** PROBLEM DETAILS **
Filter the records below for the word "first". Copy each line that holds it.

** THE DATA **
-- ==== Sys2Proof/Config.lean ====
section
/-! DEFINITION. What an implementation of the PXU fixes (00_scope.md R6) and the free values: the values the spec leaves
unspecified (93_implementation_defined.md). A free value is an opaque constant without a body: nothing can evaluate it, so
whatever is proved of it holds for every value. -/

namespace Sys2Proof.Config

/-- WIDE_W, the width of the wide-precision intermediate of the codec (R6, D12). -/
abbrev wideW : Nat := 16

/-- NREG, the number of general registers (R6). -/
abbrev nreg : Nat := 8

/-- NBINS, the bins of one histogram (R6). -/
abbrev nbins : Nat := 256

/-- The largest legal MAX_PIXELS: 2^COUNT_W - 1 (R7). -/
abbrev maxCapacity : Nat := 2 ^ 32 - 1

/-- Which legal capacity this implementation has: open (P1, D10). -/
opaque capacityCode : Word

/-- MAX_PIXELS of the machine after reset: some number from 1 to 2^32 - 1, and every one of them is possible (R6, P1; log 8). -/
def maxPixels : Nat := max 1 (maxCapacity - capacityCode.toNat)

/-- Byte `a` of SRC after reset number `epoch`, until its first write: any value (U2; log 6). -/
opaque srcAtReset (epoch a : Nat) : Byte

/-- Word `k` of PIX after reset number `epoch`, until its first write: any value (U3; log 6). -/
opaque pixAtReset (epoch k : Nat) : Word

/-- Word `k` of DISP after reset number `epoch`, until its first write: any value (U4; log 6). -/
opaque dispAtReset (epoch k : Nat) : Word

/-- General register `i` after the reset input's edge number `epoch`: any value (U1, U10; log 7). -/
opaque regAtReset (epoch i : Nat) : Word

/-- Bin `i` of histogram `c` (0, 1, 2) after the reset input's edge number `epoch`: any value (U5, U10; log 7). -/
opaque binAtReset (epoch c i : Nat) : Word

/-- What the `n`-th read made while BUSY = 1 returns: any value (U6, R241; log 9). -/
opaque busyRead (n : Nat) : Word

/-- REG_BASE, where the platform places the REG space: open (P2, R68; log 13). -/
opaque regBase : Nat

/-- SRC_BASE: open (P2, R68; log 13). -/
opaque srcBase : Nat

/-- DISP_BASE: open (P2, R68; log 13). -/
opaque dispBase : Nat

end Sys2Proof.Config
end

* * *

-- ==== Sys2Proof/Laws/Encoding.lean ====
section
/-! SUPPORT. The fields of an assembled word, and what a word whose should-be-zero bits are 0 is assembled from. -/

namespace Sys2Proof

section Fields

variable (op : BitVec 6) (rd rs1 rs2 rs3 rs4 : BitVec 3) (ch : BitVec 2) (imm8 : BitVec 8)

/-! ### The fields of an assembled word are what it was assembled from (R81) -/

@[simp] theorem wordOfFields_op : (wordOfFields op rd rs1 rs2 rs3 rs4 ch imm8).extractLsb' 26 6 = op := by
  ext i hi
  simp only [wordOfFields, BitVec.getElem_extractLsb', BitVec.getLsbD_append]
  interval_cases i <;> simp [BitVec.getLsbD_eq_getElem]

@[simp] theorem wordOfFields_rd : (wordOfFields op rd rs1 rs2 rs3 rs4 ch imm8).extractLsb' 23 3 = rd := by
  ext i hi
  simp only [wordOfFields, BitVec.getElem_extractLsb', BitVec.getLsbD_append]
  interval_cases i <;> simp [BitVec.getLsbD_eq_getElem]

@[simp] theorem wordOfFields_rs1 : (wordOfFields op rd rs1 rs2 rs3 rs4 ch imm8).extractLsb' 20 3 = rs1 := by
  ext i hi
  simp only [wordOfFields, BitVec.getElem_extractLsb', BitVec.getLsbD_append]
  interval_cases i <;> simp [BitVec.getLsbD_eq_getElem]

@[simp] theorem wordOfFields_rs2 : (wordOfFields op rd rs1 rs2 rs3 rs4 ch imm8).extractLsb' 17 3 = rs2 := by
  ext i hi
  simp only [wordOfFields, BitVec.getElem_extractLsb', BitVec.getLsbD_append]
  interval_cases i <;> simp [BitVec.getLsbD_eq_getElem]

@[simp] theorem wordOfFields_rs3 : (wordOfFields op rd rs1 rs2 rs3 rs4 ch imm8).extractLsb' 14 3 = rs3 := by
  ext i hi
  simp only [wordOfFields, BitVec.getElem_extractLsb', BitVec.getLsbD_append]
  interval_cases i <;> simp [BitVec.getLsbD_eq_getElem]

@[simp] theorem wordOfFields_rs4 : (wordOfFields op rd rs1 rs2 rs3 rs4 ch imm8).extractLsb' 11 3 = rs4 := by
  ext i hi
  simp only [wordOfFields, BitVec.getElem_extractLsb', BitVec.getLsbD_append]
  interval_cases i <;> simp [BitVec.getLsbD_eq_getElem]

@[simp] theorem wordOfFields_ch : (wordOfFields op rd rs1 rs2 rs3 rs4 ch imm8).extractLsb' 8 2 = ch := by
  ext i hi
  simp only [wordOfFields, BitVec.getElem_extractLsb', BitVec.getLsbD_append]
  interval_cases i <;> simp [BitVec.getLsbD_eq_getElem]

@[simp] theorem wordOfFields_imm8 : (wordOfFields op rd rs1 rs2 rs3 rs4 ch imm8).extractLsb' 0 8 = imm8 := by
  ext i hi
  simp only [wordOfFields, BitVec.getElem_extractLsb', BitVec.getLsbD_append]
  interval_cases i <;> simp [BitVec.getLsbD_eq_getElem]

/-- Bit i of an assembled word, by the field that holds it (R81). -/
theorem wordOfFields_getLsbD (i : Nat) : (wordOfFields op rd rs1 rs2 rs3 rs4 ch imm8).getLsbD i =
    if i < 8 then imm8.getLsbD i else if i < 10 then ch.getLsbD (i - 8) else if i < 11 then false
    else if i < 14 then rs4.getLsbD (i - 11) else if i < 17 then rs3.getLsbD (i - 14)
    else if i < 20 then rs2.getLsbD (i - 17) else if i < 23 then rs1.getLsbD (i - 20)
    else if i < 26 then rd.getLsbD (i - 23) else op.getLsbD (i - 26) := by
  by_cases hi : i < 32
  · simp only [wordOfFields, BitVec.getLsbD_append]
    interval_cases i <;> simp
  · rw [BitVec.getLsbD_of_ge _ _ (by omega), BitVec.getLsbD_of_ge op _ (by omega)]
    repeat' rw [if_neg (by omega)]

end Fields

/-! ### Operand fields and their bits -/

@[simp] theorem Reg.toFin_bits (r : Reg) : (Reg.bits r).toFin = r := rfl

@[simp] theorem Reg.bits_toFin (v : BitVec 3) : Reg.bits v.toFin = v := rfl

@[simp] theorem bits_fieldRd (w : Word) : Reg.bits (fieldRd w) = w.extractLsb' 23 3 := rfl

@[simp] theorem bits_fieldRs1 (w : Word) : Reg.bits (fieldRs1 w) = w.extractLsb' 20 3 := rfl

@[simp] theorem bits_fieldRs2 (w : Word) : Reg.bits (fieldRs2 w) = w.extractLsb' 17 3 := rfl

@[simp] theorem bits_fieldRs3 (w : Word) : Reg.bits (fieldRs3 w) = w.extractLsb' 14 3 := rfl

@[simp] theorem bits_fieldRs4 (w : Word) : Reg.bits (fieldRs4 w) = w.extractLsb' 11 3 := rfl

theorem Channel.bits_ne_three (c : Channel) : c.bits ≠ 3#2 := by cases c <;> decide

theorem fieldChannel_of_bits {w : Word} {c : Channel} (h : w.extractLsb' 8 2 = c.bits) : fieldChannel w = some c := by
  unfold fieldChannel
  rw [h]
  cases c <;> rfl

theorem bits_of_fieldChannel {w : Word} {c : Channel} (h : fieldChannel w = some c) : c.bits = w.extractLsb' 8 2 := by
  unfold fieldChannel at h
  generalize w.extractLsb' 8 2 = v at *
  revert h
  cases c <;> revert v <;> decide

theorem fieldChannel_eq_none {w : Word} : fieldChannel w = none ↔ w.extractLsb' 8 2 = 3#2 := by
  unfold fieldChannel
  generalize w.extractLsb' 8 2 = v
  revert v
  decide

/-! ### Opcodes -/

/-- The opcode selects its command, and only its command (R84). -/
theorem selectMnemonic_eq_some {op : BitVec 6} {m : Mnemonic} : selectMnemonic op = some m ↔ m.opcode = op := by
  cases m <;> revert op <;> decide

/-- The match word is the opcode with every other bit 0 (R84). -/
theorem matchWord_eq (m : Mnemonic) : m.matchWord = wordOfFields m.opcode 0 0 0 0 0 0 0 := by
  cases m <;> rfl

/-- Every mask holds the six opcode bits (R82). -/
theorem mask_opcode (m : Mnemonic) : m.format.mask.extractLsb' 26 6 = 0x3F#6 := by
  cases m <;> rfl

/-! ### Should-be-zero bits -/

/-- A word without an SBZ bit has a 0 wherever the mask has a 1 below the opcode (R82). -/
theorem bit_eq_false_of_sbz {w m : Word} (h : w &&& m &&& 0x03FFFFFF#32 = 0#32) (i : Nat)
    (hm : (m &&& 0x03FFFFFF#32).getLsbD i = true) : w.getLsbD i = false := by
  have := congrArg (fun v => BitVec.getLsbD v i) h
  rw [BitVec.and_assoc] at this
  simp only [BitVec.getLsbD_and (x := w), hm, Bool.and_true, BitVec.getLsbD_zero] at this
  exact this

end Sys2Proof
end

** REPLY TO THE TASK **
/-- Byte `a` of SRC after reset number `epoch`, until its first write: any value (U2; log 6). -/
/-- Word `k` of PIX after reset number `epoch`, until its first write: any value (U3; log 6). -/
/-- Word `k` of DISP after reset number `epoch`, until its first write: any value (U4; log 6). -/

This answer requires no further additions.